この言い伝えからオコジョは純白の毛皮を汚されるよりも死を選ぶと信じられ、当時のブルターニュ(現フランス領土)のスローガン『汚れるよりはむしろ死』、『不名誉よりも死を』が生まれたとされています。

また、日本では群馬県や長野県などで山の神の使いとして伝えられているようです。

オコジョをペットとして飼育したい

めちゃくちゃかわいい姿で癒してくれそうなオコジョ。
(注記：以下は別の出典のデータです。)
/-- R117, R119: the reservation of a read at its completion. -/
def State.endedRead (u : State) (y : Slot) (fill : Word) : Slot :=
  { y with words := y.words ++ List.replicate (y.beats.val - u.mem.received) fill }

theorem State.completeRead_bad (read : y.kind = .read) (bad : u.mem.sawBad = true ∨ 0 < y.beats.val - u.mem.received) :
    u.completeRead k y = u.completion k (u.endedRead y u.fill) .memfault u.mem.sawCorrected .faulted
      fun n => some (.memoryFault y.master y.tag .read y.address y.orphan .bad n) := by
  have bad' : (u.mem.sawBad || decide (0 < y.beats.val - u.mem.received)) = true := by simpa using bad
  have record (c : Bool) : readRecord (u.endedRead y u.fill) true c =
      fun n => some (.memoryFault y.master y.tag .read y.address y.orphan .bad n) := funext fun n => by
    simp [readRecord, State.endedRead, read]
  rw [← record u.mem.sawCorrected]
  simp only [State.completeRead, bad', if_true]
  rfl

theorem State.completeRead_good (good : u.mem.sawBad = false) (whole : y.beats.val - u.mem.received = 0) :
    u.completeRead k y = u.completion k (u.endedRead y u.fill) .done u.mem.sawCorrected
      (if u.mem.sawCorrected then .corrected else .clean)
      fun n => if u.mem.sawCorrected then some (.memoryCorrected y.master y.tag y.address y.orphan n) else none := by
  have good' : (u.mem.sawBad || decide (0 < y.beats.val - u.mem.received)) = false := by simp [good, whole]
  have record : readRecord (u.endedRead y u.fill) false u.mem.sawCorrected =
      fun n => if u.mem.sawCorrected then some (.memoryCorrected y.master y.tag y.address y.orphan n) else none := funext fun n => by
    simp [readRecord, State.endedRead]
  rw [← record]
  simp only [State.completeRead, good', Bool.false_eq_true, if_false]
  rfl

/-- Settles O38: the beat stored, and the completion by what the beat account then holds. -/
theorem readBeatsFillAndComplete : Obligations.ReadBeatsFillAndComplete := by
  intro s k x word status busy issued read
  obtain ⟨live, -⟩ := s.issued_some k x issued
  have more : exec (.readBeat word status false) s = .next (s.storeBeat k x word status) :=
    congrArg Host.Outcome.next (State.readBeatArrives_more busy issued read word status)
  have last {y : Slot} (held : (s.storeBeat k x word status).slot k = some y) :
      exec (.readBeat word status true) s = .next ((s.storeBeat k x word status).completeRead k y) :=
    congrArg Host.Outcome.next (State.readBeatArrives_last busy issued read word status held)
  have completes {u : State} {y : Slot} (kind : y.kind = .read) :
      (u.mem.sawBad = true ∨ 0 < y.beats.val - u.mem.received →
        u.completeRead k y = u.completion k (u.endedRead y u.fill) .memfault u.mem.sawCorrected .faulted
          fun n => some (.memoryFault y.master y.tag .read y.address y.orphan .bad n)) ∧
      (u.mem.sawBad = false → y.beats.val - u.mem.received = 0 → u.mem.sawCorrected = true →
        u.completeRead k y = u.completion k (u.endedRead y u.fill) .done true .corrected
          fun n => some (.memoryCorrected y.master y.tag y.address y.orphan n)) ∧
      (u.mem.sawBad = false → y.beats.val - u.mem.received = 0 → u.mem.sawCorrected = false →
        u.completeRead k y = u.completion k (u.endedRead y u.fill) .done false .clean fun _ => none) :=
    ⟨State.completeRead_bad kind, fun good whole corrected => by rw [State.completeRead_good good whole, corrected]; rfl,
      fun good whole clean => by rw [State.completeRead_good good whole, clean]; rfl⟩
  obtain ⟨full, e⟩ | ⟨room, e⟩ := s.storeBeat_cases k x word status
  · rw [e] at more last
    obtain ⟨bad, corrected, clean⟩ := completes (u := s) read
    refine ⟨s, x, more, live, fun room => absurd full (Nat.not_le.mpr room), fun _ => rfl, fun words bound => ⟨words, bound, ?_⟩,
      fun h => (last live).trans (congrArg _ (bad h)), fun g w c => (last live).trans (congrArg _ (corrected g w c)),
      fun g w c => (last live).trans (congrArg _ (clean g w c))⟩
    simp [words]
    omega
  · let y : Slot := { x with words := x.words ++ [word], progress := s.mem.received + 1 }
    have held : (s.storeBeat k x word status).slot k = some y := by
      rw [e]
      exact s.setSlot_slot_self k _
    have ends := last held
    rw [e] at more ends
    obtain ⟨bad, corrected, clean⟩ := completes (u := _) (y := y) read
    refine ⟨_, y, more, s.setSlot_slot_self k _, fun _ => ⟨rfl, s.setSlot_others k _, ?_, rfl⟩,
      fun full => absurd full (Nat.not_le.mpr room), fun words bound => ⟨?_, room, ?_⟩,
      fun h => ends.trans (congrArg _ (bad h)), fun g w c => ends.trans (congrArg _ (corrected g w c)),
      fun g w c => ends.trans (congrArg _ (clean g w c))⟩
    · rw [badStatus_eq]
      rfl
    · simp [y, words]
    · show (x.words ++ [word] ++ List.replicate (x.beats.val - (s.mem.received + 1)) s.fill).length = _
      simp [words]
      omega

theorem State.writeAckArrives_write (busy : s.mem.state = .busy) (issued : s.issued = some (k, x)) (write : x.kind = .write) (ok : Bool) :
    s.writeAckArrives ok =
      s.completion k x (if !ok || decide (s.mem.taken < x.beats.val) then .memfault else .done) false
        (if !ok || decide (s.mem.taken < x.beats.val) then .faulted else .clean)
        (writeRecord x (!ok || decide (s.mem.taken < x.beats.val))) := by
  simp only [State.writeAckArrives, busy, issued, write]

/-- Settles O39: the early acknowledge counts as a FAIL. -/
theorem acknowledgeCompletesTheWrite : Obligations.AcknowledgeCompletesTheWrite := by
  intro s k x busy issued write
  have arrives (ok : Bool) : exec (.writeAcknowledge ok) s = .next (s.writeAckArrives ok) := rfl
  refine ⟨fun taken => ?_, fun ok early => ?_⟩
  · have clean : (!true || decide (s.mem.taken < x.beats.val)) = false := by simp; omega
    rw [arrives, State.writeAckArrives_write busy issued write, clean]
    rfl
  · have fails : (!ok || decide (s.mem.taken < x.beats.val)) = true := by simpa using early
    have record : writeRecord x true = fun n => some (.memoryFault x.master x.tag .write x.address x.orphan .writeFail n) :=
      funext fun n => by simp [writeRecord, write]
    rw [arrives, State.writeAckArrives_write busy issued write, fails, record]
    rfl

/-- Settles O44: the states and the kinds in which an item has no place. -/
theorem unexpectedItemsAreDiscarded : Obligations.UnexpectedItemsAreDiscarded := by
  intro s word status last ok
  refine ⟨fun notBusy => ?_, fun notDraining => ?_, fun k x busy issued => ⟨fun write => ?_, fun read => ?_⟩⟩
  · constructor
    · refine congrArg Host.Outcome.next ?_
      unfold State.readBeatArrives
      split
      · rename_i busy _; exact absurd busy notBusy
      · rfl
    · refine congrArg Host.Outcome.next ?_
      unfold State.writeAckArrives
      split
      · rename_i busy _; exact absurd busy notBusy
      · rfl
  · show execAbortAcknowledge s = _
    unfold execAbortAcknowledge
    split
    · rename_i draining; exact absurd draining notDraining
    all_goals rfl
  · refine congrArg Host.Outcome.next ?_
    simp only [State.readBeatArrives, busy, issued, write]
  · refine congrArg Host.Outcome.next ?_
    simp only [State.writeAckArrives, busy, issued, read]

/-! ### The memory health block (R133 to R137) -/

theorem classScore_eq (c : HealthClass) (score : Nat) :
    classScore c score = match c with
      | .clean => score - 1
      | .corrected => min 255 (score + 1)
      | .faulted => min 255 (score + 16)
      | .timeout => min 255 (score + 32) := by
  cases c <;> rfl

/-- R137: what the failure of the memory does to the slots. -/
theorem failOne_eq (fill : Word) (o : Option Slot) :
    failOne fill o = o.map fun x =>
      if x.phase = .queued then
        { x with phase := .ready, outcome := some .memfault
                 words := if x.kind = .read then List.replicate x.reserved fill else x.words }
      else x := rfl

/-- Settles O41: the score by its class, the standing by the table of R135, and what a change of standing brings. -/
theorem memoryScoreFollowsTheClass : Obligations.MemoryScoreFollowsTheClass := by
  intro s c record n new v score toFailed soundToDoubtful soundStays doubtfulStays doubtfulToSound failedStays value
  have scored : classScore c s.health.score = n := by
    rw [score]
    cases c <;> rfl
  have standing : memStandingAfter s.health.standing n = new := by
    cases old : s.health.standing with
    | sound =>
      show (if 192 ≤ n then MemStanding.failed else if 96 ≤ n then .doubtful else .sound) = new
      split
      · exact (toFailed (by simp [old]) (by assumption)).symm
      · split
        · exact (soundToDoubtful old (by assumption) (by omega)).symm
        · exact (soundStays old (by omega)).symm
    | doubtful =>
      show (if 192 ≤ n then MemStanding.failed else if n ≤ 63 then .sound else .doubtful) = new
      split
      · exact (toFailed (by simp [old]) (by assumption)).symm
      · split
        · exact (doubtfulToSound old (by omega)).symm
        · exact (doubtfulStays old (by omega) (by omega)).symm
    | failed => exact (failedStays old).symm
  have after : s.health.after c = ⟨n, new⟩ := by rw [Health.after, scored, standing]
  have recorded : v = State.handSome { s with health := ⟨n, new⟩ } (record n) := by
    rw [value, s.handSome_withHealth]
    cases record n <;> rfl
  have event := s.scoreMemory_eq c record
  simp only [after] at event
  rw [event]
  refine ⟨fun same => ?_, fun changed sound => ?_, fun changed failed => ?_⟩
  · rw [if_pos same, recorded, State.assess_of_no_failure fun failed => same ▸ failed]
  · rw [if_neg changed, recorded, State.assess_of_no_failure fun failed => absurd failed sound]
  · subst failed
    have fails : (s.assess ⟨n, .failed⟩).handSome (record n) = v.failQueued := by
      rw [recorded, State.failQueued_handSome, State.assess_of_failure rfl fun before => changed before.symm]
    rw [if_neg changed, fails, ← State.failQueued_hand]
    refine ⟨_, rfl, rfl, fun k => ?_⟩
    have slot : v.slot k = s.slot k := by rw [recorded, s.handSome_withHealth]; cases record n <;> simp [State.handSome, State.slot]
    have fill : v.fill = s.fill := by rw [recorded, s.handSome_withHealth]; cases record n <;> simp [State.handSome]
    refine (State.failQueued_slot _ k).trans ?_
    rw [State.hand_slot, State.hand_fill, slot, fill, failOne_eq]

/-! ### The completion event and the timeouts (R121 to R126) -/

theorem State.scoreMemory_mem_time (s : State) (c : HealthClass) (record : Nat → Option RecordBody) :
    (s.scoreMemory c record).mem = s.mem ∧ (s.scoreMemory c record).time = s.time := by
  have recorded (r : Option RecordBody) (h : Health) : ((s.assess h).handSome r).mem = s.mem ∧ ((s.assess h).handSome r).time = s.time := by
    rw [s.assess_frame]
    cases r <;> simp [State.handSome]
  rw [s.scoreMemory_eq]
  simp only
  split
  · exact recorded _ _
  · exact ⟨(State.hand_mem _ _).trans (recorded _ _).1, (State.hand_time _ _).trans (recorded _ _).2⟩

/-- R86, R121 step 1, R123 step 1: the ISSUED slot ends with the record `y`, or is freed where it is an orphan. -/
theorem State.endSlot_facts {z : Slot} (live : s.slot k = some y) (reserved : y.reserved = x.reserved) {u : State}
    (ends : u = if x.orphan then s.freeSlot k else s.setSlot k (some z)) :
    (x.orphan = true → u.slot k = none ∧ u.freeWords = s.freeWords + x.reserved) ∧
      (x.orphan = false → u.slot k = some z ∧ u.freeWords = s.freeWords) ∧
      s.sameSlotsBut u k ∧ u = { s with slots := u.slots, freeWords := u.freeWords } := by
  cases orphan : x.orphan with
  | true =>
    rw [orphan, if_pos rfl] at ends
    obtain ⟨gone, others, words⟩ := State.freeSlot_facts live
    subst ends
    exact ⟨fun _ => ⟨gone, by rw [words, reserved]⟩, fun h => absurd h (by simp), others, s.freeSlot_frame k⟩
  | false =>
    rw [orphan, if_neg (by simp)] at ends
    subst ends
    exact ⟨fun h => absurd h (by simp), fun _ => ⟨s.setSlot_slot_self k _, rfl⟩, s.setSlot_others k _, rfl⟩

/-- Settles O40: the four steps. -/
theorem completionTakesItsSteps : Obligations.CompletionTakesItsSteps := by
  intro s k x y r corrected c record live reserved
  let v := (s.endSlot k x r corrected).scoreMemory c record
  let w := if r = .done ∧ x.orphan = false then (v.cleanCompletion x.master).witness else v
  have completes : s.completion k x r corrected c record = w.leaveBusy.joinWaiters := rfl
  obtain ⟨freed, ready, others, frame⟩ := State.endSlot_facts live reserved (u := s.endSlot k x r corrected) rfl
  refine ⟨_, v, w, freed, ready, others, frame, rfl, fun done own => if_pos ⟨done, own⟩, fun other => if_neg fun h => ?_,
    fun failed => ?_, fun sound hold => ?_, fun sound noHold => ?_⟩
  · obtain notDone | orphan := other
    · exact notDone h.1
    · rw [orphan] at h; cases h.2
  all_goals rw [completes, State.leaveBusy]
  · rw [if_pos failed]
  · rw [if_neg sound, if_pos hold]
  · rw [if_neg sound, if_neg (by simp [noHold])]

/-- Settles O42: the slot, the score, and the port that begins the abort. -/
theorem memoryTimeoutAborts : Obligations.MemoryTimeoutAborts := by
  intro s k x busy expired issued
  obtain ⟨live, -⟩ := s.issued_some k x issued
  let u := s.timeoutSlot k x
  let v := u.scoreMemory .timeout fun n => some (.memoryTimeout x.master x.tag x.kind x.address x.orphan n)
  have event : exec .memoryTimeout s = .next v.timeoutPort.joinWaiters := by
    show execMemoryTimeout s = _
    simp only [execMemoryTimeout, busy, expired, issued]
    rfl
  obtain ⟨freed, ready, others, frame⟩ := State.endSlot_facts live rfl (u := u) rfl
  obtain ⟨mem, time⟩ := u.scoreMemory_mem_time .timeout fun n => some (.memoryTimeout x.master x.tag x.kind x.address x.orphan n)
  have mem : v.mem = s.mem := mem.trans (by rw [frame])
  have time : v.time = s.time := time.trans (by rw [frame])
  refine ⟨u, v, freed, ready, others, frame, rfl, fun failed => ?_, fun sound => ?_⟩ <;> rw [event, State.timeoutPort]
  · rw [if_pos failed]
  · rw [if_neg sound, mem, time]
是非ペットとして飼育したい所ですが…
オコジョ、エゾオコジョ、ホンドオコジョは現在それぞれ準絶滅危惧種指定されているため、ペットとして飼うことは出来ません。

ですので当然のことながら販売もされていません。
野生でオコジョを見つけたとしても捕まえず見守ってあげて下さい。

また、日本の動物園で飼育下にあるオコジョもいないようなので、野生のオコジョ以外でお目にかかれることはないでしょう。

オコジョと似ている『フェレット』なら飼育可能

オコジョをどうしても飼いたい!そんな方は見た目がオコジョに似ている『フェレット』を飼育してみてはいかがでしょうか。

横たわるフェレット

一人暮らしでも飼えるペットとして人気のあるフェレットは、オコジョと同じくイタチ科の動物です。
性格は好奇心がとても強く、オコジョの気性の荒さとは違いとても懐くようで、一般的な猫よりも懐いてくれるようです。
また、オコジョと比べると体長が35cm〜50cmにまでなるとされていますので、オコジョよりも体は大きくなります。

一人暮らしのペットとしても近年人気が出ているフェレットは、懐きやすさが魅力的です。